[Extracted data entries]

╔══

/-- Lanes, policy, tiers, the export pool and the audits of the store (R161, R165, R166, R183, R184, R189, Table 6-6). -/
def Obligations.StoreSettings : Prop :=
  (∀ s q h d u, Begins s q 0x0507 u → u.storeInit = true → h < 64 → tget u.dress h = some d → d.mbx = none →
      exec (.ctxHoistAttach q h) s = if d.st = .active ∧ u.openTags h d ≠ []
        then (match u.attachAll h (u.openTags h d) with | .inl (e, p) => .next (u.axEnd q.mbx (hdr q 0x0507) 4 e p) | .inr (p, v) => done v q 0x0507 0 p)
        else refused u q 0x0507 dState)
  ∧ (∀ s q h g n k d x u, Begins s q 0x8507 u → u.storeInit = true → h < 64 → tget u.dress h = some d → d.mbx = none → n < 64 → k < 8 → d.st = .active →
      d.streams.find? (fun x => nbits x.prod 31 28 == 4 && nbits x.prod 15 0 == g) = some x → u.tagBound h g = false → tget u.lanes (8 * n + k) = none →
      exec (.ctxHoistAttachExpert q h g n k) s = match u.attach1 h n k x with
        | .inl (e, p) => .next (u.axEnd q.mbx (hdr q 0x8507) 4 e p)
        | .inr v => done v q 0x8507 0 (p16 g ++ p16 n ++ p16 k ++ p16 0))
  ∧ (∀ s q h d u, Begins s q 0x0508 u → u.storeInit = true → h < 64 → tget u.dress h = some d → d.mbx = none → exec (.ctxHoistDetach q h) s = done (u.detachAll h) q 0x0508 0 [])
  ∧ (∀ s q hi lo u, Begins s q 0x0509 u → u.storeInit = true → marksOk hi lo = true →
      exec (.ctxPolicySet q hi lo) s = done { u with policy := { high := hi, low := lo, share := 2, cls := tput u.policy.cls 0 {} } } q 0x0509 0 [])
  ∧ (∀ s q c hi lo sh a nx tf u, Begins s q 0x8509 u → u.storeInit = true → marksOk hi lo = true → c < 16 → sh ≤ 8 → a < 2 → nx.length = 4 → tf.length = 4 →
      ([0, 1, 2, 3].zip nx).all nextOk = true → (∀ f, f ∈ tf → f ≤ 9) →
      exec (.ctxPolicySetExpert q c hi lo sh a nx tf) s = done { u with policy := { high := hi, low := lo, share := sh, cls := tput u.policy.cls c { append := a, next := nx.map (fun x => if x = 15 then none else some x), tfmt := tf.map some } } } q 0x8509 0 [])
  ∧ (∀ s q b n u, Begins s q 0x050A u → u.storeInit = true → b % 4096 = 0 → n % 4096 = 0 → n ≠ 0 → 0x100000000000 ≤ b →
      let o := b - 0x100000000000
      (u.hostCovers 65 o (o + n) = false → exec (.ctxTierAdd q 2 (.range b n)) s = refused (u.hole steward 0 (u.gOwn (0x100000000000 + u.hostEnd 65 o (o + n)))) q 0x050A dHole)
      ∧ (u.hostCovers 65 o (o + n) = true → runMeets (u.tierRuns 2) (o / 4096) (n / 4096) = false →
        exec (.ctxTierAdd q 2 (.range b n)) s = done (u.addRun 2 (o / 4096) (n / 4096)).appendRetry q 0x050A 0 (p64 (n / 4096))))
  ∧ (∀ s q d n u, Begins s q 0x050A u → u.storeInit = true → n ≠ 0 → n < 2 ^ 32 → d < 2 ^ 18 → d ≠ u.ownDev →
      exec (.ctxTierAdd q 3 (.peer d n)) s = match u.tksAsk (.grant q.mbx n) (u.reqFrame d 3 0x08 0 0 0 0 (BitVec.ofNat 64 n) [] false) with
        | .sent _ v => .next v | .stall => .next (u.axEnd q.mbx (hdr q 0x050A) 3 0 []) | .noRoute => refused (u.hole steward 1 (d * 2 ^ 46)) q 0x050A dHole)
  ∧ (∀ s q b n u, Begins s q 0x050B u → u.storeInit = true → u.store.broken = false → 0x100000000000 ≤ b → b % 4096 = 0 → n % 4096 = 0 → n ≠ 0 →
      let k := (b - 0x100000000000) / 4096
      runMeets (u.tierRuns 2) k (n / 4096) = true → exec (.ctxTierRemove q 2 (.range b n)) s
        = if u.runUsed 2 k (n / 4096) = true then .next (u.axEnd q.mbx (hdr q 0x050B) 3 0 []) else done (u.cutRun 2 k (n / 4096)) q 0x050B 0 [])
  ∧ (∀ s q d n u, Begins s q 0x050B u → d < 2 ^ 18 → u.storeInit = true → u.store.broken = false →
      let rs := (u.tierRuns 3).filter fun r => t3Dev r.1 == d
      (rs = [] → exec (.ctxTierRemove q 3 (.peer d n)) s = .next (u.axEnd q.mbx (hdr q 0x050B) 2 0 []))
      ∧ (rs ≠ [] → (rs.any fun r => u.runUsed 3 r.1 r.2) = true → exec (.ctxTierRemove q 3 (.peer d n)) s = .next (u.axEnd q.mbx (hdr q 0x050B) 3 0 []))
      ∧ (rs ≠ [] → (rs.any fun r => u.runUsed 3 r.1 r.2) = false → (u.tksOn = false ∨ u.route d = none) →
        exec (.ctxTierRemove q 3 (.peer d n)) s = refused (u.hole steward 1 (d * 2 ^ 46)) q 0x050B dHole)
      ∧ (rs ≠ [] → (rs.any fun r => u.runUsed 3 r.1 r.2) = false → u.tksOn = true → u.route d ≠ none →
        let v := u.tksTrim
        v.tksOut + rs.length ≤ 16384 → v.reqAge (v.tksFloor d) + rs.length < 32768 →
        exec (.ctxTierRemove q 3 (.peer d n)) s = .next (rs.foldl (fun s r => (s.tksSend (.giveBack q.mbx) (s.reqFrame d 3 0x09 0 0 0 (BitVec.ofNat 64 (t3Sett r.1)) (BitVec.ofNat 64 r.2) [] false)).getD s)
          (rs.foldl (fun s r => s.cutRun 3 r.1 r.2) v))))
  ∧ (∀ s q b n u, Begins s q 0x050C u → u.storeInit = true → n ≠ 0 → b % 4096 = 0 → n % 4096 = 0 → u.hbmBacked b = true → u.hbmBacked (b + n - 1) = true →
      (b + n ≤ u.store.rBase ∨ u.store.rBase + u.store.rLen ≤ b) → (u.expo.len = 0 ∨ u.expo.granted = []) →
      exec (.ctxExportConfig q b n) s = done { u with expo := { base := b, len := n } } q 0x050C 0 (p32 (n / 4096)))
  ∧ (∀ s q b u, Begins s q 0x050C u → u.storeInit = true → exec (.ctxExportConfig q b 0) s
      = if u.expo.granted = [] then done { u with expo := {} } q 0x050C 0 (p32 0) else .next (u.axEnd q.mbx (hdr q 0x050C) 3 0 []))
  ∧ (∀ s q u, Begins s q 0x050D u → u.storeInit = true → exec (.ctxAudit q) s = done u.ctxCheck q 0x050D 0
      (p32 (u.get R.ctxDescCount).toNat ++ ([0, 1, 2, 3].flatMap fun t =>
          p64 (u.tierTotal t) ++ p64 (u.tierUsed t).length ++ p64 (u.tierTotal t - (u.tierUsed t).length) ++ p64 (u.store.descUsed.filter fun i => (u.pd i).tier == t).length)
        ++ p64 (u.epochPages u.curEpoch) ++ p64 (if u.oldLive then u.epochPages u.oldEpoch else 0) ++ p32 u.store.moves.length))
  ∧ (∀ s q u, Begins s q 0x050E u → u.storeInit = true → exec (.ctxEpochStatus q) s = done u q 0x050E 0
      (p32 (u.curEpoch + 256 * u.oldEpoch + 65536 * b2n u.oldLive) ++ p64 (u.epochPages u.curEpoch) ++ p64 (if u.oldLive then u.epochPages u.oldEpoch else 0)))

/-- Page moves and gathers (R171 to R174, R181, R184 to R187, R230, Table 6-7): what steps of a move and of a lane do, in the cases stated. -/
def Obligations.MovesAndGathers : Prop :=
  (∀ s i h v, h < 64 → tget s.store.moves i = some v → v.phase = .chosen →
      let n := unitsIn v.tier (s.pageSetts (s.pd i) v.fmt)
      exec (.pageMoveStart i h) s = .next (match s.takeUnits v.tier n with
        | some (a, t) => t.moveGo i h { v with unit := a, count := n }
        | none => if v.tier = (s.pd i).tier ∧ v.fmt = (s.pd i).fmt then s else s.abandon i h false))
  ∧ (∀ s i v, tget s.store.moves i = some v → v.phase = .writing → v.unacked = 0 → v.out = [] → exec (.pageMoveDescriptorRewrite i) s
      = .next (if s.pdOk i = false then s.abandon i v.hoist true
        else (((s.epochOut (s.pd i).tier (s.pd i).epoch).epochIn v.tier v.epoch).setPd i
          { s.pd i with loc := locOf v.tier v.unit, tier := v.tier, fmt := v.fmt, epoch := v.epoch, size := s.pageSetts (s.pd i) v.fmt - 1, lossy := v.lossy, dataCrc := v.crc }).setMove i
            { v with phase := .rewritten }))
  ∧ (∀ s i v, tget s.store.moves i = some v → v.phase = .rewritten → exec (.pageMoveSourceFree i) s
      = .next (if s.pageRead i (some (v.srcTier, v.srcUnit)) = true then s
        else (((s.giveUnits v.srcTier v.srcUnit v.srcCount).dropMove i).bump (R.ctxMoved v.hoist) 32 1).appendRetry))
  ∧ (∀ s t, t < 4 → s.storeInit = true → exec (.pageDemotion t) s
      = .next (if s.policy.high.getD t 14 * s.tierTotal t < 16 * s.tierUse t then s.demoteGo t s.store.descUsed.length else s))
  ∧ (∀ (s : State) t n, 16 * s.tierUse t ≤ s.policy.low.getD t 12 * s.tierTotal t → s.demoteGo t n = s)
  ∧ (∀ s i t, t < 4 → s.store.promote.contains i = true → s.movable i = true → (s.pd i).pinned = false → t < (s.pd i).tier →
      16 * s.tierUse t < s.policy.low.getD t 12 * s.tierTotal t → exec (.pagePromotion i t) s
      = .next ({ s with store := { s.store with promote := sDel s.store.promote i } }.choose i t (s.pd i).fmt))
  ∧ (∀ s i, s.oldLive = true → s.movable i = true → 2 ≤ (s.pd i).tier → (s.pd i).epoch = s.oldEpoch →
      exec (.epochReencryptPass i) s = .next (s.choose i (s.pd i).tier (s.pd i).fmt))
  ∧ (∀ s, s.oldLive = true → s.epochPages s.oldEpoch = 0 → s.store.epochBad = false →
      (s.store.moves.any fun m => m.2.phase == .writing && decide (2 ≤ m.2.tier) && m.2.epoch == s.oldEpoch) = false →
      let v := s.epochCheck s.oldEpoch
      exec .oldEpochRetire s = .next (if v.store.epochBad then v
        else ({ v with store := { v.store with oldKey := 0 } }.bset R.ctxStoreStatus 30 false).log' 1 17 1 [s.oldEpoch]))
  ∧ (∀ s, (s.oldLive = false ∨ s.epochPages s.oldEpoch ≠ 0 ∨ s.store.epochBad = true) → exec .oldEpochRetire s = .next s)
  ∧ (∀ s n k v l, n < 64 → k < 8 → tget s.lanes (8 * n + k) = some l →
      let u := s.set (R.ctxLaneTail n k) (BitVec.ofNat 64 (nbits v.toNat 11 0))
      exec (.laneTailWrite n k v) s = .next (if u.ringSize n k ≤ nbits v.toNat 11 0 then u.hoistKill n k 8 (BitVec.ofNat 64 (u.ringVa n k (nbits v.toNat 11 0))) else u))
  ∧ (∀ s n k l, n < 64 → k < 8 → tget s.lanes (8 * n + k) = some l →
      laneTr l (s.ringVa n k (s.ringHead n k)) = none →
      exec (.hoistRingPrefetch n k) s = .next (s.askWalk (hoist n) k l.ctx (s.ringVa n k (s.ringHead n k)) false true))
  ∧ (∀ s n k l, n < 64 → k < 8 → tget s.lanes (8 * n + k) = some l → s.bget (R.ctxLaneCfg n k) 62 = false → s.bget R.safStatus 29 = false →
      (∀ g, l.cur = some g → g.made = true → exec (.gatherDescriptorExecute n k) s = .next ((s.lanePush n g.elane).lanePush n g.slane))
      ∧ (∀ g, l.cur = some g → g.made = false → exec (.gatherDescriptorExecute n k) s = .next (s.gatherGo n k g))
      ∧ (l.cur = none → s.ringHead n k = s.ringTail n k → exec (.gatherDescriptorExecute n k) s = .next s)
      ∧ (∀ a, l.cur = none → l.rd = none → s.ringHead n k ≠ s.ringTail n k → s.storeInit = true → laneFind l (s.ringVa n k (s.ringHead n k)) = some a →
        let va := s.ringVa n k (s.ringHead n k)
        (s.gHole a 32 = true → exec (.gatherDescriptorExecute n k) s
          = .next (((s.laneGive n k).hole (hoist n) 0 a).hoistKill n k (if s.isOwn a then 5 else 7) (BitVec.ofNat 64 va)))
        ∧ (s.gHole a 32 = false → s.gReady (hoist n) a 32 = false → exec (.gatherDescriptorExecute n k) s = .next ((s.laneHold n k va a).gAsk (hoist n) a 32 0))
        ∧ (s.gHole a 32 = false → s.gReady (hoist n) a 32 = true → s.gErr a 32 = 0 →
          let r := s.gRead (hoist n) a 32 0
          let u := r.2.2.laneGive n k
          let w := (List.range 4).map fun i => BitVec.ofNat 64 (leNat ((r.1.drop (8 * i)).take 8))
          exec (.gatherDescriptorExecute n k) s = .next (if r.2.1 then u.hoistKill n k 6 (BitVec.ofNat 64 va) else
            let g : Gather := { words := w }
            let c := u.gatherCheck n l g
            let ps := u.gatherPages g
            if c ≠ 0 then u.hoistKill n k c (if c = 2 then BitVec.ofNat 64 va else 0)
            else ({ u with store := { u.store with age := agesOff u.store.age ps } }.setGather n k (some { g with pages := ps })).gatherGo n k { g with pages := ps }))))
  ∧ (∀ s n k l g, n < 64 → k < 8 → tget s.lanes (8 * n + k) = some l → l.cur = some g → g.made = true → g.eflits = [] → g.sflits = [] → s.flight = [] →
      (∀ c a, g.ending = some (c, a) → exec (.gatherDescriptorComplete n k) s = .next (s.hoistKill n k c a))
      ∧ (g.ending = none → g.promote = false →
        let u := s.setGather n k none
        let v := u.set (R.ctxLaneHead n k) (BitVec.ofNat 64 ((u.ringHead n k + 1) % u.ringSize n k))
        exec (.gatherDescriptorComplete n k) s = .next (if bit (gW g 2) 18 then v.syncAdd (fld (gW g 2) 31 19) 1 false else v)))
  ∧ (∀ s n k l g x xs, n < 64 → k < 8 → tget s.lanes (8 * n + k) = some l → l.cur = some g → g.want = x :: xs →
      exec (.peerTierTimeout n k) s = .next ((s.poisonPage (x / 16)).hoistKill n k 7 (BitVec.ofNat 64 (x / 16))))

╚══

-- WORK REQUEST --
Nothing but the lines from the top of the records down to the line with "d.st = .active →" belongs in the answer; repeat them exactly.

-- WRITTEN RESPONSE --
/-- Lanes, policy, tiers, the export pool and the audits of the store (R161, R165, R166, R183, R184, R189, Table 6-6). -/
def Obligations.StoreSettings : Prop :=
  (∀ s q h d u, Begins s q 0x0507 u → u.storeInit = true → h < 64 → tget u.dress h = some d → d.mbx = none →
      exec (.ctxHoistAttach q h) s = if d.st = .active ∧ u.openTags h d ≠ []
        then (match u.attachAll h (u.openTags h d) with | .inl (e, p) => .next (u.axEnd q.mbx (hdr q 0x0507) 4 e p) | .inr (p, v) => done v q 0x0507 0 p)
        else refused u q 0x0507 dState)
  ∧ (∀ s q h g n k d x u, Begins s q 0x8507 u → u.storeInit = true → h < 64 → tget u.dress h = some d → d.mbx = none → n < 64 → k < 8 → d.st = .active →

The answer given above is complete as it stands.